TASK STATEMENT
Word for word, restate the lines from the start of the data below through the line containing "lv ac va =>".

SUPPLIED ENTRIES
%%
/-- The first inbound request of a binding, taken when the engine comes to it (log entry 2). -/
def Mach.textRequest (m : Mach) (e : BitVec 4) (n : Nat) : Mach :=
  let x := m.pk.textSlot e n
  match x.inbound with
  | [] => m
  | q :: _ =>
    if m.pk.textBefore q || (m.pk.textEngine e).resuming n then m
    else
      match x.stall with
      | some (.aborted _ _) => if x.stallIn then m.requestOver e n else m
      | some (.waitReply _ _) | some (.waitSlot _ _ _ _ _ _) => m
      | none =>
        let (c, m) := m.choice
        if c % 2 = 1 then m
        else
          let (r, m) := m.handleRequest e n q
          match r with
          | .done _ => m.requestOver e n
          | .stall kd lv ac va =>
            (m.stallStream (m.pk.textAgent e n) kd lv ac va).modTextSlot e n fun y => { y with stallIn := true }
          | .fault _ _ => m.requestOver e n
          | .error _ =>
            let (o, m) := m.reached q.pkt.bytes.length
            (m.errorRecord e n 0x07 (numAt q.pkt.bytes 0 4) o).requestOver e n

/-- The request states of an unbound binding, and the binding, are given up once nothing of it is in process (R300). -/
def TextEngine.sweep (t : TextEngine) (n : Nat) : TextEngine :=
  let x := t.slot n
  if n < 16 ∨ !x.inbound.isEmpty ∨ !x.errs.isEmpty ∨ t.cmds.any (fun c => c.slot == n) then t
  else { t with slots := t.slots.del n, states := t.states.filter fun r => r.slot != n }

/-- A binding's own work: its error records that wait, then its first inbound request. -/
def State.textIn (s : State) (e : BitVec 4) (n : Nat) : State :=
  s.modMach fun m =>
    let m := if (m.pk.textSlot e n).errs.isEmpty then m.textRequest e n else m.retryRecords e n
    m.modPk fun p => p.modText e fun t => t.sweep n

/-! ## Hand-over of txt.out and txt.tok (R301) -/

/-- A txt command handed over: reasons 14 and 15. -/
def Mach.handText (m : Mach) (o : CmdOrigin) (eff : Nat) (holds : List Nat) (tok : Bool) (d : Option Word)
    (p0 p1 a : Word) : Mach :=
  let e : BitVec 4 := (if tok then 0#1 else 1#1) ++ a.extractLsb' 4 3
  let n : BitVec 4 := a.setWidth 4
  let x := m.pk.textSlot e n.toNat
  let buf := ((if tok then p1 else p0).setWidth 48 : BitVec 48).toNat
  if x.state ≠ 2 ∨ (m.pk.textEngine e).part ≠ some o.part ∨ some x.img ≠ o.img then m.refuse o eff 14 0 0
  else if (d.any fun w => !resultOk (m.ctx o.ctx) 16 16 (resAddr w)) || decide (buf % 4 ≠ 0) then m.refuse o eff 15 0 0
  else
    let (t, m) := m.delay
    m.modPk fun p => p.modText e fun y =>
      { y with cmds := y.cmds ++ [{ org := o, tok := tok, d := d, p0 := p0, p1 := p1, slot := n.toNat,
                                    final := a.getLsbD 8, holds := holds, eff := eff, ready := p.fret + t, ids := none,
                                    put := 0, got := [] }] }

/-! ## Processing -/

/-- What a command reports (R303). -/
structure TextResult where
  w0 : Nat
  w1 : Nat
  w2 : Nat
  status : Nat
  deriving DecidableEq, Repr

/-- A command has ended (R303, R304): its effect has performed, and then its result line is written. -/
def Mach.endText (m : Mach) (e : BitVec 4) (k : TextCmd) (r : TextResult) : Mach :=
  let m := m.modPk fun p => p.modText e fun y => { y with cmds := y.cmds.filter fun c => c.eff != k.eff }
  let m := (m.performed k.eff).modTextSlot e k.slot fun y => if y.stallIn || !y.errs.isEmpty then y else y.resume.forget
  match k.d with
  | none => m
  | some w => m.deliver ⟨k.org.ctx, resAddr w,
      bytesOfNat 4 r.w0 ++ bytesOfNat 4 r.w1 ++ bytesOfNat 4 r.w2 ++ bytesOfNat 4 r.status, w.extractLsb' 32 16, none⟩

/-- The command that an engine processes next: of each context its first, none that a fence holds, none of a stalled
binding. -/
def Mach.textNext (m : Mach) (e : BitVec 4) : Option TextCmd :=
  let rec' := fun (acc : List CtxRef × Option TextCmd) (k : TextCmd) =>
    let x := m.pk.textSlot e k.slot
    let waits := !x.errs.isEmpty || x.stallIn || match x.stall with
      | some (.waitReply _ _) | some (.waitSlot _ _ _ _ _ _) => true
      | some (.aborted _ _) | none => false
    let ok := !acc.1.contains k.org.ctx && m.free? k.holds && decide (k.ready ≤ m.pk.fret) && !waits
    (acc.1 ++ [k.org.ctx], match acc.2 with
      | some y => if ok && decide (k.ready < y.ready) then some k else some y
      | none => if ok then some k else none)
  ((m.pk.textEngine e).cmds.foldl rec' ([], none)).2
%%
RESPONSE BELOW
/-- The first inbound request of a binding, taken when the engine comes to it (log entry 2). -/
def Mach.textRequest (m : Mach) (e : BitVec 4) (n : Nat) : Mach :=
  let x := m.pk.textSlot e n
  match x.inbound with
  | [] => m
  | q :: _ =>
    if m.pk.textBefore q || (m.pk.textEngine e).resuming n then m
    else
      match x.stall with
      | some (.aborted _ _) => if x.stallIn then m.requestOver e n else m
      | some (.waitReply _ _) | some (.waitSlot _ _ _ _ _ _) => m
      | none =>
        let (c, m) := m.choice
        if c % 2 = 1 then m
        else
          let (r, m) := m.handleRequest e n q
          match r with
          | .done _ => m.requestOver e n
          | .stall kd lv ac va =>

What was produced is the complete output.